# Stored data

/-- 2^x for a nonzero finite x (R63). -/
def fExp2 (f : Fmt) (rm : RoundMode) : FVal → Nat × Flags
  | .nan s => nanRes f s
  | .inf n => if n then (encZero f false, 0) else (encInf f false, 0)
  | .fin n m e =>
    if m = 0 then roundEx f (exOf false 1 0) rm
    else if 0 ≤ e then
      let k : Int := if (40 : Int) < e then 2 ^ 40 else m * 2 ^ e.toNat
      roundEx f (exOf false 1 (if n then -k else k)) rm
    else
      let d := (-e).toNat
      let v : Int := if n then -(m : Int) else m
      let k := v / ((2 ^ d : Nat) : Int)
      let r := (v % ((2 ^ d : Nat) : Int)).toNat
      if r = 0 then roundEx f (exOf false 1 k) rm
      else
        let y := r * 2 ^ fixBits / 2 ^ d * ln2Fix / 2 ^ fixBits
        roundEx f ⟨false, expFix y, k - fixBits, true⟩ rm
/-- log2 x (R63). -/
def fLog2 (f : Fmt) (rm : RoundMode) : FVal → Nat × Flags
  | .nan s => nanRes f s
  | .inf true => nanRes f true
  | .inf false => (encInf f false, 0)
  | .fin n m e =>
    if m = 0 then (encInf f true, fDZ) else if n then nanRes f true
    else
      let l := Nat.log2 m
      let k : Int := e + l
      let z := m * 2 ^ fixBits / 2 ^ l      -- 1 ≤ z < 2 in fixed point, exact
      if m = 2 ^ l then
        (if k = 0 then (encZero f false, 0) else roundEx f (exOf (decide (k < 0)) k.natAbs 0) rm)
      else
        let u := (z - 2 ^ fixBits) * 2 ^ fixBits / (z + 2 ^ fixBits)
        let lg := 2 * atanhFix u * 2 ^ fixBits / ln2Fix
        let v := k * ((2 ^ fixBits : Nat) : Int) + (lg : Int)
        roundEx f ⟨decide (v < 0), v.natAbs, -(fixBits : Int), true⟩ rm

/-- The order of two finite or infinite values: -1, 0, 1; zeros of either sign are equal. -/
def fCmp (a b : FVal) : Int :=
  match a, b with
  | .fin an am ae, .fin bn bm be =>
    let s := addEx (exOf an am ae) (exOf (!bn) bm be)
    if s.m = 0 then 0 else if s.neg then -1 else 1
  | .inf an, .inf bn => if an == bn then 0 else if an then -1 else 1
  | .inf an, _ => if an then -1 else 1
  | _, .inf bn => if bn then 1 else -1
  | _, _ => 0
def FVal.isNeg : FVal → Bool
  | .fin n .. => n | .inf n => n | .nan _ => false
/-- Minimum and maximum of IEEE 754-2019: a NaN gives the canonical NaN, -0 orders below +0 (R62). -/
def fMinMax (f : Fmt) (max : Bool) (x y : Nat) : Nat × Flags :=
  let a := decodeFloat f x; let b := decodeFloat f y
  if isNan a || isNan b then nanRes f (isSnan a || isSnan b)
  else
    let c := fCmp a b
    let aLess := decide (c < 0) || (c == 0 && a.isNeg)
    (if aLess != max then x % 2 ^ f.width else y % 2 ^ f.width, 0)

/-- pick_integer of a signed exact value (R61, R65). -/
def pickInt (x : Ex) (rm : RoundMode) : Int × Bool :=
  let p := pickMag x 0 rm
  (if x.neg then -(p.1 : Int) else p.1, p.2)

/-- VCVT of one element: source format and scale, target format and scale (R57, R65). -/
def convert (sf : Fmt) (sscale : Nat) (df : Fmt) (dscale : Nat) (rm : RoundMode) (sat : Bool) (x : Nat) : Nat × Flags :=
  let shift : Int := if sf.float then (sscale : Int) - 127 else 0
  let dshift : Int := if df.float then 127 - (dscale : Int) else 0
  let v : FVal := if sf.float then decodeFloat sf x
    else (let i := intVal sf x; .fin (decide (i < 0)) i.natAbs 0)
  if !sf.float && !df.float then reduceInt df sat (intVal sf x)
  else if df.float then
    match v with
    | .nan s => nanRes df s
    | .inf n => if sat then (encLargest df n, fSAT) else if df.inf = 0 then nanRes df true else (encInf df n, 0)
    | .fin n m e =>
      let r := roundOrZero df (exOf n m (e + shift + dshift)) rm n
      if sat && (r.2 &&& fOF) != 0 then (encLargest df n, fSAT ||| fNX) else r
  else
    match v with
    | .nan _ => (0, fNV)
    | .inf n => (wrapInt df.width (if n then df.minInt else df.maxInt), if sat then fSAT else fNV)
    | .fin n m e =>
      let p := pickInt (exOf n m (e + shift)) rm
      if p.1 < df.minInt then (wrapInt df.width df.minInt, if sat then fSAT else fNV)
      else if df.maxInt < p.1 then (wrapInt df.width df.maxInt, if sat then fSAT else fNV)
      else (wrapInt df.width p.1, if p.2 then fNX else 0)

/-- Integer division of R48: quotient and flags under `.sat`. -/
def intDiv (f : Fmt) (sat : Bool) (a b : Int) : Nat × Flags :=
  if b = 0 then (wrapInt f.width (if f.signed then -1 else f.maxInt), fDZ)
  else if f.signed && a == f.minInt && b == -1 then
    (if sat then (wrapInt f.width f.maxInt, fSAT) else (wrapInt f.width f.minInt, 0))
  else (wrapInt f.width (a.tdiv b), 0)

/-- The grid dot product of R66 and R67: the pairs of activation and weight that are not null, and the accumulator or
decay term. Result FP32 encoding and flags. -/
structure DotIn where
  pairs : List (FVal × FVal)
  acc : Option FVal
  accInputs : List FVal      -- the inputs behind the accumulator term, for the quiet-NaN rule
  deriving Repr

def isQnan : FVal → Bool
  | .nan false => true | _ => false
def isInf (neg : Bool) : FVal → Bool
  | .inf n => n == neg | _ => false
/-- A dyadic truncated toward zero to the grid 2^g, in units of 2^g. -/
def gridInt (g : Int) : FVal → Int
  | .fin n m e =>
    let k := if g ≤ e then m * 2 ^ (e - g).toNat else if (Nat.log2 m : Int) < g - e then 0 else m / 2 ^ (g - e).toNat
    if n then -(k : Int) else k
  | _ => 0
def magExp : FVal → Option Int
  | .fin _ m e => if m = 0 then none else some (e + (Nat.log2 m : Int))
  | _ => none

def gridDot (d : DotIn) : Nat × Flags :=
  let prods := d.pairs.map (fun p => (isNan p.1 || isNan p.2, fProd p.1 p.2))
  let nanProd := prods.any (·.1)
  let badProd := prods.any (fun p => !p.1 && p.2.isNone)
  let accNan := match d.acc with | some v => isNan v | none => false
  let inputs := d.pairs.flatMap (fun p => [p.1, p.2]) ++ d.accInputs
  let nv : Flags := if inputs.any isQnan then 0 else fNV
  let terms := prods.filterMap (·.2) ++ d.acc.toList
  if nanProd || accNan || badProd then (fp32.nan, nv)
  else if terms.any (isInf false) && terms.any (isInf true) then (fp32.nan, nv)
  else if terms.any (isInf false) then (encInf fp32 false, 0)
  else if terms.any (isInf true) then (encInf fp32 true, 0)
  else
    match terms.filterMap magExp with
    | [] => (if !terms.isEmpty && terms.all FVal.isNeg then encZero fp32 true else 0, 0)
    | e :: es =>
      let top := es.foldl (fun a b => if a < b then b else a) e
      let g := top - 48
      let s := terms.foldl (fun a t => a + gridInt g t) (0 : Int)
      if s = 0 then (0, 0)
      else
        let r := roundEx fp32 ⟨decide (s < 0), s.natAbs, g, false⟩ .rne
        (r.1, r.2 &&& fOF)

/-- The decay term round(FP32, c * d, RNE), a NaN term where c * d is one (R66); it raises nothing itself. -/
def decayTerm (c d : FVal) : FVal :=
  match fProd c d with
  | some p => decodeFloat fp32 (fDeliver fp32 .rne p).1
  | none => .nan false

# Goal of the exercise
Using the records above, report each line with the string "magExp".

# Task response
def magExp : FVal → Option Int
    match terms.filterMap magExp with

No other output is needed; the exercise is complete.